■ **The problem**: Retype exactly the lines below, beginning with the first and ending with the line where "let s := s.put F.tspFwtxheadIndex" appears.

■ **Source information**:
= Beginning of Section =

/-! ## The firmware transmit ring (R313) -/

/-- Slots of a firmware ring. -/
def ringSlots (z : Nat) : Nat := 2 ^ (if 4 ≤ z ∧ z ≤ 10 then z else 4)

/-- Address of slot i of the transmit ring. -/
def State.fwtxSlot (s : State) (i : Nat) : Nat := s.rd64 Reg.tspFwtxLo + 16384 * i

/-- Some frame of the transmit ring waits in a FIFO or is being sent. -/
def State.fwtxBusy (s : State) : Bool :=
  (s.net.classes.any fun e => e.2.fifo.any (·.slot.isSome)) ||
    s.net.ports.any fun e => match e.2 with | some x => x.frame.slot.isSome | none => false

/-- FWTXHEAD advances; FWTX_DONE when the ring is empty (R313). -/
def State.fwtxAdvance (s : State) : State :=
  let s := s.put F.tspFwtxheadIndex ((s.get F.tspFwtxheadIndex + 1) % ringSlots (s.get F.tspFwtxctlRingsz))
  if s.get F.tspFwtxheadIndex = s.get F.tspFwtxtailIndex then s.raise F.tspEvstatFwtxDone 800 else s

/-- The slot at FWTXHEAD goes to its class when there is room. One that the protection map refuses (R450), or that meets the flatten region
(R128), is passed with a violation. DESIGN CHOICE, log entry 182. -/
def State.fwtxPull (s : State) : State :=
  let i := s.get F.tspFwtxheadIndex
  if !s.flag F.tspFwtxctlEn || i == s.get F.tspFwtxtailIndex || s.fwtxBusy then s
  else
    let a := s.fwtxSlot i
    let n := recField (s.dramSee a 64) 0 2
    if !s.granted s.net.txAgent false 0 a (64 + n) then (s.violation s.net.txAgent false 1 a).fwtxAdvance
    else
      let d := s.dramSee a (64 + n)
      let s := (s.useLocal 33 a (64 + n)).ticks (if s.localDead a (64 + n) then 64 + n else 0)
      let cls := recField d 4 1 % 32
      let f : TxFrame := ⟨d.drop 64, some i, false, false⟩
      if f.len ≤ s.classRoom cls then s.enqueue cls f else s

/-- A frame of the transmit ring has been sent: its stamp is written back, FWTXHEAD advances (R313). -/
def State.fwtxSent (s : State) (i stamp : Nat) : State :=
  let a := s.fwtxSlot i
  let flags := (s.dramRead (a + 3) 1).headD 0
  let s := if !bit flags 0 then s
    else if !s.granted s.net.txAgent true 0 a 64 then s.violation s.net.txAgent true 1 a
    else (s.localStore 33 (a + 8) (bytesLE 8 stamp)).localStore 33 (a + 3) [flags ||| 2]
  s.fwtxAdvance

/-! ## Sending (R314) -/

/-- Pixel-map packets that had found no room join their class, in order. -/
def State.pixPush (s : State) : Nat → State
  | 0 => s
  | k + 1 =>
    match s.net.pixQ with
    | [] => s
    | (c, b) :: q =>
      let f : TxFrame := ⟨b, none, true, false⟩
      if f.len ≤ s.classRoom c then ({ s.enqueue c f with net := { (s.enqueue c f).net with pixQ := q } }).pixPush k else s

/-- A write to SHAPER[n].CFG: QCFG follows, and FIFOs that do not fit are held empty, those that fit fill. DEDUCED, log entry 98. -/
def effShaperCfg (n : Nat) (value : Word) (s : State) : State :=
  let s := (s.settleClass n).store (Reg.tspShaperCfg n) value
  let fit := s.queuesFit
  let s := s.put F.tspEvstatQcfg (ofBool (!fit))
  if fit then s.fwtxPull.pixPush s.net.pixQ.length
  else (List.range 32).foldl (fun s k => (s.settleClass k).setClass k { (s.settleClass k).classOf k with fifo := [] }) s

/-- Port p starts a frame of class `cls`, whose credit has been brought up to now. -/
def State.startFrame (s : State) (p cls : Nat) (f : TxFrame) : State :=
  let wire := f.len + 20
  s.setSending p (some ⟨cls, f, s.now + s.get (F.netPortCfgTxlat p),
    s.time.uptime + ceilDiv (wire * 8000) (portRate (s.get F.netCfgMode) p)⟩)

/-- The lowest-numbered eligible class of port p. -/
def State.eligible (s : State) (p : Nat) : Option Nat :=
  (List.range 32).find? fun n =>
    s.classPort n == p && !(s.classOf n).fifo.isEmpty && (!s.shaped n || 0 ≤ s.creditNow n)

/-- A Delay_Req is due on port p: it goes ahead of every class (R312). -/
def State.reqWaits (s : State) (p : Nat) : Bool :=
  let x := s.time.ptp
  x.master.isSome && x.port == p && bit (s.get F.tickPtpcfgPorts) p && (match x.reqDue with | some t => decide (t ≤ s.now) | none => false)

/-- EGRESS_FRAME_END: the frame being sent has left. -/
def effEgressEnd (p : Nat) (s : State) : State :=
  match s.sendingOf p with
  | none => s
  | some x =>
    let s := if s.time.uptime < x.stop then s.elapse (x.stop - s.time.uptime) else s
    let s := if x.cls < 32 then s.settleClass x.cls else s
    let s := (s.setSending p none).emit (.eth p x.frame.bytes)
    let s := match x.frame.slot with
      | some i => s.fwtxSent i x.stamp
      | none => s
    s.fwtxPull.pixPush s.net.pixQ.length

def execEgressFrameEnd (port : Nat) (s : State) : Host.Outcome State Fault Refusal := s.done (effEgressEnd port s)

/-! ## Encoder streams (R318) -/

/-- The NAL units of a byte stream with four-byte start codes. DEDUCED, log entry 98. -/
def splitNal : List Nat → List Nat → List (List Nat)
  | [], acc => if acc.isEmpty then [] else [acc]
  | b :: bs, acc =>
    if b = 0 ∧ bs.take 3 = [0, 0, 1] then (if acc.isEmpty then [] else [acc]) ++ splitNal bs []
    else splitNal bs (acc ++ [b])

/-- The NAL units of an access unit: what stands between start codes. -/
def nalUnits (au : List Nat) : List (List Nat) :=
  ((splitNal au []).map fun n => if n.take 3 = [0, 0, 1] then n.drop 3 else n).filter fun n => !n.isEmpty

/-- A payload cut into pieces of at most n bytes. -/
def chunk (n : Nat) (bs : List Nat) : List (List Nat) :=
  (List.range (ceilDiv bs.length (max 1 n))).map fun i => (bs.drop (i * max 1 n)).take (max 1 n)

/-- The RTP payloads of a NAL unit: itself, or fragmentation units of at most `m` bytes (RFC 7798). -/
def nalPackets (m : Nat) (nal : List Nat) : List (List Nat) :=
  if nal.length ≤ m then [nal]
  else
    let b0 := nal.getD 0 0
    let t := b0 / 2 % 64
    let cs := chunk (m - 3) (nal.drop 2)
    cs.zipIdx.map fun c =>
      [b0 &&& 0x81 ||| 98, nal.getD 1 0, t + 128 * ofBool (c.2 == 0) + 64 * ofBool (c.2 + 1 == cs.length)] ++ c.1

= End of Section =

■ **Exercise answer**:
/-! ## The firmware transmit ring (R313) -/

/-- Slots of a firmware ring. -/
def ringSlots (z : Nat) : Nat := 2 ^ (if 4 ≤ z ∧ z ≤ 10 then z else 4)

/-- Address of slot i of the transmit ring. -/
def State.fwtxSlot (s : State) (i : Nat) : Nat := s.rd64 Reg.tspFwtxLo + 16384 * i

/-- Some frame of the transmit ring waits in a FIFO or is being sent. -/
def State.fwtxBusy (s : State) : Bool :=
  (s.net.classes.any fun e => e.2.fifo.any (·.slot.isSome)) ||
    s.net.ports.any fun e => match e.2 with | some x => x.frame.slot.isSome | none => false

/-- FWTXHEAD advances; FWTX_DONE when the ring is empty (R313). -/
def State.fwtxAdvance (s : State) : State :=
  let s := s.put F.tspFwtxheadIndex ((s.get F.tspFwtxheadIndex + 1) % ringSlots (s.get F.tspFwtxctlRingsz))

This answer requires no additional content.